Top of Data shown

-- ==== Sys2Proof/Certificates/Slice0/Obligations.lean ====
section
/-! DEFINITION. The statements about z85_core, each from numbered rules of spec/. -/

open Sys2Proof Sys2Proof.Machine

/-! ## The command word and the step -/

/-- No bit of a command word is dropped: every command that a word can hold comes back from its word
(30_encoding.md R84 to R87). -/
def Obligations.DecodeOfEncodeIsTheCommand : Prop :=
  ∀ i : Instr, i.wellFormed = true → decode (encode i) = i

/-- Every word of 65 bits holds one well-formed command, and is that command's word (30_encoding.md R84, R87). -/
def Obligations.EncodeOfDecodeIsTheWord : Prop :=
  ∀ w : CmdWord, (decode w).wellFormed = true ∧ encode (decode w) = w

/-- The fields of a word read as numbers: `len` is its low 31 bits, `size` the next 32 as `signed32`, and `op` the
top two, of which the operation is a function (30_encoding.md R84, R85, R86). -/
def Obligations.WordFieldsAreReadAsSizeLenAndOp : Prop :=
  ∀ w : CmdWord,
    (decode w).len = w.toNat % 2 ^ 31 ∧
    (decode w).size = (if w.toNat / 2 ^ 31 % 2 ^ 32 < 2 ^ 31 then ((w.toNat / 2 ^ 31 % 2 ^ 32 : Nat) : Int)
      else ((w.toNat / 2 ^ 31 % 2 ^ 32 : Nat) : Int) - 2 ^ 32) ∧
    ((decode w).op = .enc ↔ w.toNat / 2 ^ 63 = 0) ∧ ((decode w).op = .dec ↔ w.toNat / 2 ^ 63 = 1) ∧
    ((decode w).op = .val ↔ w.toNat / 2 ^ 63 = 2) ∧ ((decode w).op = .rsv3 ↔ w.toNat / 2 ^ 63 = 3)

/-- Words of 95_test_vectors.md section 2.8 decode to the calls written beside them. -/
def Obligations.SampleWordsDecode : Prop :=
  decode 0x00000000200000004#65 = .enc 4 4 ∧ decode 0x07FFFFFFE00000008#65 = .enc (-4) 8 ∧
  decode 0x0800000050000000A#65 = .dec 10 10 ∧ decode 0x10000000000000005#65 = .val 0 5 ∧
  decode 0x1FFFFFFFFFFFFFFFF#65 = .rsv3 (-1) 2147483647

/-- A step in IDLE with a command on offer, and no reset, is `exec` of the decoded command, in the state that the edge
samples: what the edge brings stands behind what was on offer, and the edge is used up (40_call_protocol.md R112, R113). -/
def Obligations.StepRunsTheDecodedCommand : Prop :=
  ∀ (s : State) (w : CmdWord) (cs : List CmdWord),
    s.edge.rst = false → s.phase = .idle → s.cmds ++ s.edge.newCmd.toList = w :: cs →
    step s = exec (decode w)
      { s with cmds := w :: cs, ins := s.ins ++ s.edge.newBeat.toList, edges := s.edges.tail }

/-! ## CMD-ACCEPT -/

/-- ENC is accepted in IDLE: the next state, whole (40_call_protocol.md R113). What `enc_check` answers is
`EncCheckAnswersTheFirstCause`. -/
def Obligations.EncCommandIsAccepted : Prop :=
  ∀ (s : State) (size : BitVec 32) (len : BitVec 31), s.phase = .idle →
    exec (.enc size.toInt len.toNat) s = .next
      { s with
        phase := .run, op := .enc, size := size, len := len, idxIn := 0, idxOut := 0, q := [], outUp := false, pos := 0
        fail := (encCheck s.par size.toInt len.toNat).fail
        cause := (encCheck s.par size.toInt len.toNat).cause
        total := (encCheck s.par size.toInt len.toNat).total
        cmds := s.cmds.tail }

/-- DEC is accepted in IDLE: the next state, whole (40_call_protocol.md R113). What `dec_check` answers is
`DecCheckAnswersTheFirstCause`. -/
def Obligations.DecCommandIsAccepted : Prop :=
  ∀ (s : State) (size : BitVec 32) (len : BitVec 31), s.phase = .idle →
    exec (.dec size.toInt len.toNat) s = .next
      { s with
        phase := .run, op := .dec, size := size, len := len, idxIn := 0, idxOut := 0, q := [], outUp := false, pos := 0
        fail := (decCheck size.toInt len.toNat).fail
        cause := (decCheck size.toInt len.toNat).cause
        total := (decCheck size.toInt len.toNat).total
        cmds := s.cmds.tail }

Bottom of Data shown

The answer should be a single number: how many lines of the entries hold "idxOut".

Answer to this exercise »
2